THE SEATTLE PRESS is on the block again. Almost exactly three years after taking over the every-other-week North End community newspaper, owners Tom Herriman and Gretchen Donart have suspended publication.
“We’re not planning to publish again: The paper’s for sale, the staff has been laid off, and we appear to be at the end of the road,” says Herriman. After steady growth in 1999 and 2000, the paper’s revenues dropped this year, he says. “It’s just not something that we can survive.”
Fittingly, the last issue of this incarnation of the paper was the June 13 Fremont Fair edition. The Press started in 1977 as The Fremont Forum, became The North Seattle Press in 1986, and switched to its current moniker in 1994. Over the past decade, the paper was known for its coverage of neighborhood politics and its editorial support of pro-neighborhood candidates for city office. (Full disclosure: I worked at the Press for seven years.) Veteran union activists Herriman and Donart added coverage of union activities (and full-color photography) when they took over the paper in mid-1998.
Who might be interested in taking over the Press?
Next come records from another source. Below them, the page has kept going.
-- ==== Sys2Proof/Machine/EgrOps.lean ====
section
/-!
DEFINITION. Carafe's groups and copies (R305, R306), credits and staging (R303), the port's choice (R307), shapers (R308) and the ECN
judgement (R309).
-/

namespace Sys2Proof.Machine
open Sys2Proof

/-! ## Carafe (R305, R306, R323) -/

def carPage : Nat := Rg.pageOf (Rg.baseCAR)
/-- Entry of group `g`: BASE, COUNT, VALID, HOLD. -/
def groupOf (d : Dev) (g : Nat) : Nat × Nat × Bool × Nat :=
  let v := (tget zero64 d.egr.groups g).toNat
  (v % 2 ^ 20, v / 2 ^ 20 % 512, v.testBit 29, v / 2 ^ 32 % 256)
/-- The valid members of a group. -/
def membersOf (d : Dev) (base count : Nat) : List Nat :=
  ((List.range count).map (fun i => (tget zero32 d.egr.members (base + i)).toNat)).filter (fun w => w.testBit 31)

/-- A copy that is not made gives its reference up at once. -/
def partialDrop (d : Dev) (h : W32) (p : Nat) : Dev :=
  decRef (raise (bump (bump d (Rg.MC_PARTIAL p) 1) Rg.MC_PARTIAL_ALL 1) carPage 2) h

/-- One copy for member word `w`. -/
def makeCopy (d : Dev) (z hold len : Nat) (r : CarReq) (w : Nat) : Dev :=
  let p := w % 256
  let c := if w.testBit 11 then w / 2 ^ 8 % 8 else r.cls
  let d := bump d Rg.CAR_COPIES 1
  match isoCopy d z (portZone p) with
  | some i => decRef (isoDrop d i) r.handle
  | none =>
    if !portUsable d p || quadHeld d (p / 4) || (shedSet d z (poolShed d z)).contains c then partialDrop d r.handle p
    else if hold * 16000 * 2 ^ 32 < pauseEnd d p c - tbIn d (portZone p) then partialDrop d r.handle p
    else
      enqueue d z (8 * p + c)
        { handle := r.handle, len := if r.trunc == 0 then len else min r.trunc len, edit := w / 2 ^ 12 % 65536, dom := r.dom, seq := r.seq,
          port := p, cls := c, ecn := r.ecn, ts2 := r.ts2, ctrl := r.ctrl, lossless := r.lossless, copy := true, inj := r.inj }

/-- Give up `n` references. -/
def dropRefs (d : Dev) (h : W32) : Nat → Dev
  | 0 => d
  | n + 1 => dropRefs (decRef d h) h n

/-- The references of a request become those of `n` copies (R277); none: refused. -/
def adjustRefs (d : Dev) (r : CarReq) (n : Nat) : Option Dev :=
  if r.refs < n then addRefs d r.handle (n - r.refs) 5 0 else some (dropRefs d r.handle (r.refs - n))

/-- Carafe expands a request. -/
def expand (d : Dev) (z : Nat) (r : CarReq) : Dev :=
  let (base, count, valid, hold) := groupOf d r.group
  let ms := if valid then membersOf d base count else []
  let len := frameLen d r.handle
  let d :=
    if !valid then dropRefs (raise (bump d Rg.MC_BAD_GROUP 1) carPage 0) r.handle r.refs
    else match adjustRefs d r ms.length with
      | none => dropRefs (bump d Rg.REFCNT_REFUSED ms.length) r.handle r.refs
      | some d => ms.foldl (fun d w => makeCopy d z hold len r w) (bump d Rg.CAR_EXPANSIONS 1)
  if r.waits then modDom d r.dom (fun x => { x with mcWait := false }) else d

/-! ## Credits (R303) -/

/-- CREDITS of a port: automatic is 8 for each lane. -/
def creditLimit (d : Dev) (p : Nat) : Nat :=
  let c := rf d (Rg.TM_PORT_ETS (portZone p) (p % 64)) Fl.TM_PORT_ETS_CREDITS
  if c == 0 then 8 * (portLanes d p).length else c
/-- Credits that staged frames fill. -/
def stagedCredits (d : Dev) (p c : Nat) : Nat :=
  ((staging d p c).frames.map (fun f => cdiv f.1.len 1024)).foldl (· + ·) 0
/-- Bytes of staging that the credits granted to a VOQ stand for: its staged frames and its balance, which a frame longer than the balance has
made negative (DEDUCED, log 260). -/
def grantedBytes (d : Dev) (z p c : Nat) : Nat :=
  (((((staging d p c).frames.filter (fun f => f.2.1 == z)).map (fun f => f.1.len)).foldl (· + ·) 0 : Nat) + (voq d z (8 * p + c)).balance).toNat
/-- Staged and granted bytes of a port. -/
def portBytes (d : Dev) (p : Nat) : Nat :=
  (List.range 8).foldl (fun n c => (List.range 4).foldl (fun n z => n + grantedBytes d z p c) n) 0
/-- Staged and granted credits of a port. -/
def portCredits (d : Dev) (p : Nat) : Nat := cdiv (portBytes d p) 1024
/-- No credit is left in the zone's staging buffer: of its 1,024 each withdrawn row takes one, whose 1 KiB is a credit's (R303, R387). -/
def poolSpent (d : Dev) (z : Nat) : Bool :=
  let gone := goneOf d (1 + z) (14 * 2048)
  gone != 0 && 1024 - gone ≤ ((List.range 64).map (fun p => portCredits d (64 * z + p))).foldl (· + ·) 0
/-- Bytes of the frames of a VOQ, spilled ones included. -/
def voqBytes (q : Voq) : Nat := ((q.q ++ chainDescs q.chain).map (·.len)).foldl (· + ·) 0
/-- The VOQ asks for a credit: it has frames, and they exceed its balance and what it has asked for. -/
def wantsCredit (q : Voq) : Bool := decide (0 < voqBytes q) && decide (q.balance + 1024 * q.asked < voqBytes q)
/-- B of R309: credits asked for and not granted, and credits staged. -/
def backlog (d : Dev) (p c : Nat) : Nat :=
  (List.range 4).foldl (fun n z => n + (voq d z (8 * p + c)).asked) (stagedCredits d p c)

/-! ## The port's choice (R307) -/

/-- RATE and BURST registers of the shaper of class `c` of port `p`. -/
def cshRate (p c : Nat) : Nat :=
  let z := portZone p
  let i := 8 * (p % 32) + c
  if p % 64 < 32 then Rg.TM_CSH_RATE_A z i else Rg.TM_CSH_RATE_B z i
def cshBurst (p c : Nat) : Nat := cshRate p c + 4
/-- Bucket `i` of a port: its classes 0 to 7, and 8 the port's. -/
def bucket (d : Dev) (p i : Nat) : Int := (tmPort d p).buckets.getD i 0
def etsReg (p : Nat) : Nat := Rg.TM_PORT_ETS (portZone p) (p % 64)
/-- The shaper lets the class send. -/
def shaperOpen (d : Dev) (p c : Nat) : Bool :=
  !(rf d (etsReg p) Fl.TM_PORT_ETS_CLASS_SHAPE_EN).testBit c || (rf d (cshRate p c) Fl.TM_CSH_RATE_A_RATE != 0 && decide (0 < bucket d p c))
/-- The port's shaper lets it send. -/
def portShaperOpen (d : Dev) (p : Nat) : Bool :=
  !rb d (etsReg p) Fl.TM_PORT_ETS_PORT_SHAPE_EN ||
    (rf d (Rg.TM_PSH_RATE (portZone p) (p % 64)) Fl.TM_PSH_RATE_RATE != 0 && decide (0 < bucket d p 8))
def classReady (d : Dev) (p c : Nat) : Bool := !(staging d p c).frames.isEmpty && !paused d p c && shaperOpen d p c
/-- ETS weight of a class. -/
def etsWeight (d : Dev) (p c : Nat) : Nat :=
  let z := portZone p
  if c < 4 then rf d (Rg.TM_PORT_W0 z (p % 64)) (Fl.TM_PORT_W0_W c) else rf d (Rg.TM_PORT_W1 z (p % 64)) (Fl.TM_PORT_W1_W (c - 4))
/-- wire(f) of the head of a class. -/
def headWire (d : Dev) (p c : Nat) : Nat := match (staging d p c).frames with | f :: _ => f.1.len + 20 | [] => 0
/-- The first class of `e` from `c` on, cyclically. -/
def fromClass (e : List Nat) (c : Nat) : Option Nat := ((List.range 8).map (fun i => (c + i) % 8)).find? (fun k => e.contains k)

/-- Deficit round robin over `e`: the class served, with the deficits and the pointer left. Where every class of `e` has
weight 0 no deficit grows, and each counts as weight 1 (log 40). -/
def drr (d : Dev) (p : Nat) (e : List Nat) (flat : Bool) : Nat → List Nat → Nat → Option (Nat × List Nat × Nat)
  | 0, _, _ => none
  | f + 1, ds, ptr =>
    match fromClass e ptr with
    | none => none
    | some c =>
      let have_ := ds.getD c 0
      if headWire d p c ≤ have_ then some (c, ds.set c (have_ - headWire d p c), c)
      else drr d p e flat f (ds.set c (have_ + 128 * (if flat then 1 else etsWeight d p c))) (c + 1)

/-- The class whose head the port sends next. -/
def chooseClass (d : Dev) (p : Nat) : Option (Nat × List Nat × Nat) :=
  let t := tmPort d p
  if !portShaperOpen d p then none
  else
    let strict := rf d (etsReg p) Fl.TM_PORT_ETS_STRICT
    let el := (List.range 8).filter (classReady d p)
    match (el.filter (fun c => strict.testBit c)).getLast? with
    | some c => some (c, t.deficit, t.pointer)
    | none =>
      let e := el.filter (fun c => !strict.testBit c && 0 < etsWeight d p c)
      if e.isEmpty then drr d p (el.filter (fun c => !strict.testBit c)) true 1024 t.deficit t.pointer
      else drr d p e false 1024 t.deficit t.pointer

/-- R309: a selected ECN-capable frame of the class is judged by its backlog. -/
def judgeEcn (d : Dev) (p c : Nat) (ecn : Bool) : Bool × Dev :=
  let z := portZone p
  if !ecn || !(rf d (Rg.TM_CTRL z) Fl.TM_CTRL_ECN_EN).testBit c then (false, d)
  else
    let b := backlog d p c
    let mn := rf d (Rg.TM_ECN_TH z c) Fl.TM_ECN_TH_MIN
    let mx := rf d (Rg.TM_ECN_TH z c) Fl.TM_ECN_TH_MAX
    if mx ≤ b then (true, d)
    else if mn ≤ b then
      (decide ((freeVal d).toNat % (256 * (mx - mn)) < rf d (Rg.TM_ECN_P z c) Fl.TM_ECN_P_PMAX * (b - mn)), useFree d)
    else (false, d)

/-! ## Shapers (R308) -/

/-- A charge in bytes to the class and the port. -/
def chargeShapers (d : Dev) (p c n : Nat) : Dev :=
  modTm d p (fun t => { t with buckets := lmod (lmod t.buckets c (· - 1000 * (n : Int))) 8 (· - 1000 * (n : Int)) })
/-- `n` intervals of 256 ns fill the buckets of a port. -/
def fillShapers (d : Dev) (p n : Nat) : Dev :=
  let z := portZone p
  let up (x : Int) (rate burst : Nat) : Int := min (1000 * (burst : Int)) (x + 32 * rate * n)
  modTm d p (fun t => { t with buckets := t.buckets.zipIdx.map (fun e =>
    if e.2 == 8 then up e.1 (rf d (Rg.TM_PSH_RATE z (p % 64)) Fl.TM_PSH_RATE_RATE) (rf d (Rg.TM_PSH_BURST z (p % 64)) Fl.TM_PSH_BURST_BURST)
    else up e.1 (rf d (cshRate p e.2) Fl.TM_CSH_RATE_A_RATE) (rf d (cshBurst p e.2) Fl.TM_CSH_BURST_A_BURST)) })

/-! ## Edit sets (R317, R325) -/

/-- The set in effect. -/
def editSet (d : Dev) (z : Nat) : Nat := rf d (Rg.EDT_SET z) Fl.EDT_SET_SET
/-- OLD_BUSY: an edit begun on the other set has not left. -/
def editOldBusy (d : Dev) (z : Nat) : Bool :=
  d.egr.ports.any (fun e => portZone e.1 == z && (e.2.edits ++ e.2.mac).any (fun x => x.set != editSet d z))
/-- OLD_FREE rises when OLD_BUSY falls. -/
def watchEdit (d : Dev) (z : Nat) : Dev :=
  let b := editOldBusy d z
  let was := tget (fun _ => false) d.egr.oldBusy (4 + z)
  let d := { d with egr := { d.egr with oldBusy := tset (fun _ => false) d.egr.oldBusy (4 + z) b } }
  if was && !b then raise d (Rg.pageOf (Rg.baseEDT z)) 0 else d

/-- Word `w` of set `s` of a zone; a hole reads 0. -/
def editWord (d : Dev) (z s w : Nat) : W32 := if w < 294912 then tget zero32 d.egr.editMem ((2 * z + s) * 294912 + w) else 0
/-- A write of edit memory or of Carafe (R480). -/
def cfgTouched (d : Dev) : Dev := { d with caddy := { d.caddy with cfgDirty := true, cfgAt := nowNs d } }
def setEditWord (d : Dev) (z s w : Nat) (v : W32) : Dev :=
  if w < 294912 then { d with egr := { d.egr with editMem := tset zero32 d.egr.editMem ((2 * z + s) * 294912 + w) v } } else d

end Sys2Proof.Machine
end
Not the two chains that operate North End community newspapers. Pacific Publishing just combined its two North End papers into a single weekly, and president Tom Haley says he has no interest in acquiring the Press. Roger Hollings, general manager for Robinson Newspapers, owners of the Ballard News-Tribune, also says his company won’t make a bid.
Former Press editor Wallis Bolz was rumored to be a possible buyer (she already owns a stake in the business) but says she doesn’t have the time. “In order to buy and run The Seattle Press, you have to work 60 hours a week,” she says. A switch to weekly publication would also be a wise move, she adds.
One possible purchaser: Susan Brehme Park of the Lake City-based monthly Jet City Maven, the only other independent North End community newspaper. The Maven would at least be the sentimental favorite to acquire the paper: Park’s husband and business partner, Clayton, edited both the Forum and the Press in the late 1980s.